Remove lines between patterns and print all if any of patterns doesn't exists

Question

I have next file:

G
H
A
B
C
D
N

Let's delete lines from A to D and we will get next output:

G
H
N

It's very easy to do with sed '/A/,/D/d , but if my file don't have D, then output will be empty. I want if there isn't second pattern (D) do not delete anything and show full file.

Second question - how to delete lines between patterns and next line after (N)? Kind of sed '/A/,+1d , but sed '/A/,/D/+1d will not work.

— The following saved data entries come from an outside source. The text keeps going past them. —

/-- A reply that the port itself makes outside a session (check 1 of R362): the request is counted. -/
def replyNow (s : State) (cmd : Byte) (status : Nat) : State :=
  putReply (s.cnt32 Reg.SBD_CNT) (replyOf s cmd status [])

/-- A request answered in the session. -/
def sbAnswer (s : State) (q : SbReq) (status : Nat) (data : List Byte) : State :=
  sbAnswered (modSbd s fun b => { b with mirror := none }) q.seq (replyOf s q.cmd status data) q.onBus

/-! ### What the commands do (R366 to R370, R389) -/

def winOpen (s : State) : Bool := s.bit Reg.SBD_PRES 0

def sbFlags (s : State) : Byte :=
  byteN (b2n (inSafe s) + b2n (winOpen s) * 2 + s.fld Reg.SBD_PRES 10 9 * 4 + b2n s.bur.primB * 16)

def sbStatusDo (s : State) : SbAns :=
  { s := s, status := stOk,
    data := [byteN (server s), byteN (s.bur.a.st.code + s.bur.b.st.code * 16), byteN (pwrState s), sbFlags s,
             byteN (field (sbdPres s) 7 1), byteN (s.bur.a.auth + s.bur.b.auth * 16)] }

/-- WIDTH as the logarithm of the bytes. -/
def sbWidth (w : Nat) : Option Nat := if w = 4 then some 2 else if w = 8 then some 3 else none

def regReadDo (s : State) (q : SbReq) : SbAns :=
  match sbWidth (argAt q 3 1) with
  | none => ansNo s stBadRange
  | some size =>
    let off := argAt q 0 3
    match busRead (if isPwrOff off then s else wake s 5 0) off size true true .side with
    | none => ansNo s stBadRange
    | some (s, v) => { s := s, status := stOk, data := bytesOf (downLane v off).toNat 8 }

/-- The register holds a SEC field now, or R383 names it. -/
def dangerous (s : State) (off : Nat) : Bool :=
  match regRow s.par off with
  | none => false
  | some row => decide (secMask s off row ≠ 0) || off ∈ [Reg.GLB_LOCK, Reg.PRF_CTRL, Reg.PRF_REF]

def regWriteDo (s : State) (q : SbReq) : SbAns :=
  match sbWidth (argAt q 3 1) with
  | none => ansNo s stBadRange
  | some size =>
    let off := argAt q 0 3
    let ws := busWords s off size .side
    if ws = [] then ansNo s stBadRange
    else if !q.win && ws.any fun w => dangerous s w.1 then ansNo s stNeedsPresence
    else
      let data := BitVec.ofNat 64 (argAt q 4 (2 ^ size))
      ansOk (busWrite (if isPwrOff off then s else wake s 5 0) off size (upLane data off) true q.win .side).1

def logReadDo (s : State) (q : SbReq) : SbAns :=
  let i := argAt q 0 2
  if 64 ≤ i then ansNo s stBadRange
  else
    let v := logSlot s i
    { s := s, status := stOk, data := bytesOf v.w0.toNat 8 ++ bytesOf v.w1.toNat 8 ++ bytesOf v.w2.toNat 8 }

/-- What a served request does; SAFE_EXIT, whose reply may wait, apart. -/
def sbDo (s : State) (q : SbReq) : SbAns :=
  match q.cmd.toNat with
  | 0x03 => sbStatusDo s
  | 0x10 => regReadDo s q
  | 0x11 => regWriteDo s q
  | 0x12 => logReadDo s q
  | _ => windowDo s q

/-- A SAFE request that is accepted and whose reply waits for blk_safe_o. -/
def safeWait (s : State) (q : SbReq) : State := modSbd s fun b => { b with mirror := some { q with claimed := true } }

/-- The mirror holds a SAFE request that waits for blk_safe_o: any while it is about to fall. -/
def safeWaits (s : State) (q : SbReq) : Bool :=
  (decide (q.cmd = 0x28) || decide (q.cmd = 0x29)) && decide (s.err.safe ≠ .safe ∧ s.err.safe ≠ .out)

/-- The server carries a request out and answers. SAFE_EXIT is answered at once where R268 does so; otherwise it is accepted and
answered when blk_safe_o has fallen, and so is a SAFE_ENTER that comes meanwhile, with the entry after the exit (18 R437).
WARM_RESET starts after the reply (R370). -/
def serve (s : State) (q : SbReq) : State :=
  if q.cmd = 0x28 ∧ s.err.safe ≠ .safe ∧ s.err.safe ≠ .out then safeWait (safeCause s 3) q
  else if q.cmd = 0x29 then
    let wait := fun (s : State) => safeWait s q
    match s.err.safe with
    | .out => sbAnswer s q stOk []
    | .leaving _ _ => wait s
    | .safe => if burinRuns s then wait (safeLeaving s none) else sbAnswer s q stBusy []
  else
    let a := sbDo s q
    afterReply (sbAnswer a.s q a.status a.data) q

/-- The request's register lies within reach of the server, or the request names none (R367). -/
def sbReach (s : State) (q : SbReq) : Bool :=
  if q.cmd = 0x10 ∨ q.cmd = 0x11 then
    let off := argAt q 0 3
    fastReach s off && !(decide (q.cmd = 0x10) && frameWaits s off) && !(decide (q.cmd = 0x11) && vpeWaits s off)
  else if q.cmd = 0x12 then fastReach s 0
  else true

def needsWindow (cmd : Byte) : Bool := (decide (0x20 ≤ cmd) && decide (cmd ≤ 0x22)) || (decide (0x28 ≤ cmd) && decide (cmd ≤ 0x2C))

/-! ### A request (R361 to R365) -/

/-- Checks 3 and 4 of R362, and then the server: at once, or later. -/
def toServer (s : State) (cmd seq : Byte) (d : List Byte) (later : Bool) : State :=
  let q : SbReq := { cmd := cmd, seq := seq, data := d.dropLast, claimed := false, onBus := true, win := winOpen s }
  if server s = 0 then sbAnswer s q stBusy []
  else if needsWindow cmd && !q.win then sbAnswer s q stNeedsPresence []
  else if cmd = 0x30 ∧ server s ≠ 1 then sbAnswer s q stBusy []
  else
    -- a request for the firmware raises SBD in the primary (14 R341)
    let s := if server s = 1 then burInt s (primary s) 4 else s
    if later || decide (cmd = 0x30) || !sbReach s q then modSbd s fun b => { b with mirror := some q }
    else serve s q

/-- A request of an open or closed session: checks 1 and 2 of R362, then `go`, or `busy` where the mirror holds another
request. -/
def inSession (s : State) (cmd : Byte) (d : List Byte) (busy go : State → Byte → State) : State :=
  let seq := d.getD 1 0
  match s.sbd.token with
  | none => replyNow s cmd stBadRange
  | some tok =>
    if d.getD 0 0 ≠ tok then replyNow s cmd stBusy
    else match s.sbd.last.filter fun e => decide (e.1 = seq) with
    | some (_, r) => putReply (s.cnt32 Reg.SBD_CNT) r
    | none =>
      match s.sbd.mirror with
      | some q =>
        if q.seq = seq then modSbd s fun b => { b with mirror := some { q with onBus := true } }
        else busy s seq
      | none => go s seq

/-- The port's own reply to a request of the session, while another is in the mirror; it is saved with its SEQ. -/
def replyBeside (s : State) (cmd seq : Byte) (status : Nat) : State :=
  modSbd (replyNow s cmd status) fun b => { b with last := some (seq, b.reply) }

/-- A process call: nothing while the port does not answer; a malformed write half sets its flag (R358); a request is
activity and wakes the block (17 R403, R417). -/
def sbFrame (s : State) (cmd : Byte) (d : List Byte) (go : State → State) : State :=
  if !sbOn s then s
  else match frameFlag s cmd d with
  | some i => sbErr s i
  | none => go (wake (activity s) 4 0)

def sbRequest (s : State) (cmd : Byte) (d : List Byte) (later : Bool) : State :=
  sbFrame s cmd d fun s => inSession s cmd d (fun s seq => replyBeside s cmd seq stBusy) fun s seq => toServer s cmd seq d later

def sbOpen (s : State) (d : List Byte) : State :=
  sbFrame s 0x01 d fun s =>
    if s.sbd.token.isSome then replyNow s 0x01 stBusy
    else
      let tok := byteN ((Config.sbToken s.sbd.opens).val + 1)
      let q : SbReq := { cmd := 0x01, seq := d.getD 1 0, data := d.dropLast, claimed := false, onBus := true, win := winOpen s }
      sbAnswer (modSbd s fun b => { b with token := some tok, opens := b.opens + 1 }) q stOk [tok]

/-- CLOSE; while a request is in service it takes effect after that request's reply (R364). -/
def sbClose (s : State) (d : List Byte) : State :=
  sbFrame s 0x02 d fun s => inSession s 0x02 d (fun s seq => closeSession (replyBeside s 0x02 seq stOk)) fun s seq =>
    let q : SbReq := { cmd := 0x02, seq := seq, data := d.dropLast, claimed := false, onBus := true, win := winOpen s }
    closeSession (sbAnswer s q stOk [])

/-- IDENT, a Block Read (R366). -/
def ident (s : State) : State :=
  if !sbOn s then s
  else
    let r := bytesOf (regView s Reg.GLB_VERSION true).toNat 4 ++ bytesOf (fwVersion s).toNat 4 ++
      [byteN s.instId.toNat, sbFlags s, byteN (server s), byteN (b2n s.sbd.token.isSome)]
    modSbd s fun b => { b with reply := r, pec := pecAfter s [smbAddr s ++ (0 : BitVec 1), 0x00] r }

There is no different for me to use sed, awk or python/bash scripts.

Answer 1

With 2 pass awk you can do this:

# when 2nd pattern is not found
awk -v ps='A' -v pe='P' 'NR==FNR{if ($0 ~ ps) start=FNR; else if ($0 ~ pe) stop=FNR; if (stop) nextfile; else next} !stop || FNR<start || FNR>stop' file file
G
H
A
B
C
D
N

# when 2nd pattern is found
awk -v ps='A' -v pe='D' 'NR==FNR{if ($0 ~ ps) start=FNR; else if ($0 ~ pe) stop=FNR; if (stop) nextfile; else next} !stop || FNR<start || FNR>stop' file file
G
H
N

About your 2nd part you can tweak this awk a bit with another parameter:

awk -v n=2 -v ps='A' -v pe='D' 'NR==FNR {
   if ($0 ~ ps)
      start=FNR
   else if ($0 ~ pe)
      stop=FNR+n
   if (stop)
      nextfile
   else
      next
}
!stop || FNR<start || FNR>stop' file file

Answer 2

One option out of many that use perl: hold the text in an accumulator once you see A , then print them at the end if you didn't see D . That way you only make one pass through the file (although you use a lot of memory for big files!).

use strict; use warnings;
my $accumulator = '';  # Text we're holding while we wait for a "D"
my $printing = 1;      # Are we currently printing lines?

while(<>) {
    if(/A/) {  # stop printing; start accumulating
        $printing = 0;
        $accumulator .= $_;    # $_ is the current line
        next;
    }

    if(/D/) {  # we got a D, so we're back to printing
        $accumulator = '';   # discard the text we now know we're deleting
        $printing = 1;
        next;
    }

    if($printing) {
        print;
    } else {
        $accumulator .= $_;
    }
}

print $accumulator;  # which is empty if we had both A and D

I tried this on your testcase, and on your testcase with the D removed. It can also handle files with multiple A / D pairs. I have not tested it on files where the D comes before the A , or on files with a single line including both A and D .

Answer 3

With D :

$ awk '
/A/ || f { 
    f=1                   # flag up
    b=b (b==""?"":ORS)$0  # buffer...
    if(/D/) {             # until D
        print b           # output...
        b=f=""            # and reset buffer and flag
    }
    next
}
END {                     # output if rows runout before finding D
    if(b)
        print b
}1' file                  # output outside the range
G
H
A
B
C
D
N

With missing D :

$ cat file2
G
H
A
B
C
N
$ awk '/A/||f{f=1;b=b (b==""?"":ORS)$0;if(/D/){print b;b=f=""}next}END{if(b)print b}1' file2
G
H
A
B
C
N

Answer 4

This might work for you (GNU sed):

sed '/A/{:a;N;/D/!ba;d}' file

Match on A and then gather up lines in the pattern space until a match on D then delete the pattern space. If a D is not matched the N command will terminate sed processing and by default this prints whatever is found in the pattern space.

To delete as above +1, use:

sed '/A/{:a;N;/D/!ba;N;d}' file

NB If the +1 line does not exist, no lines are deleted.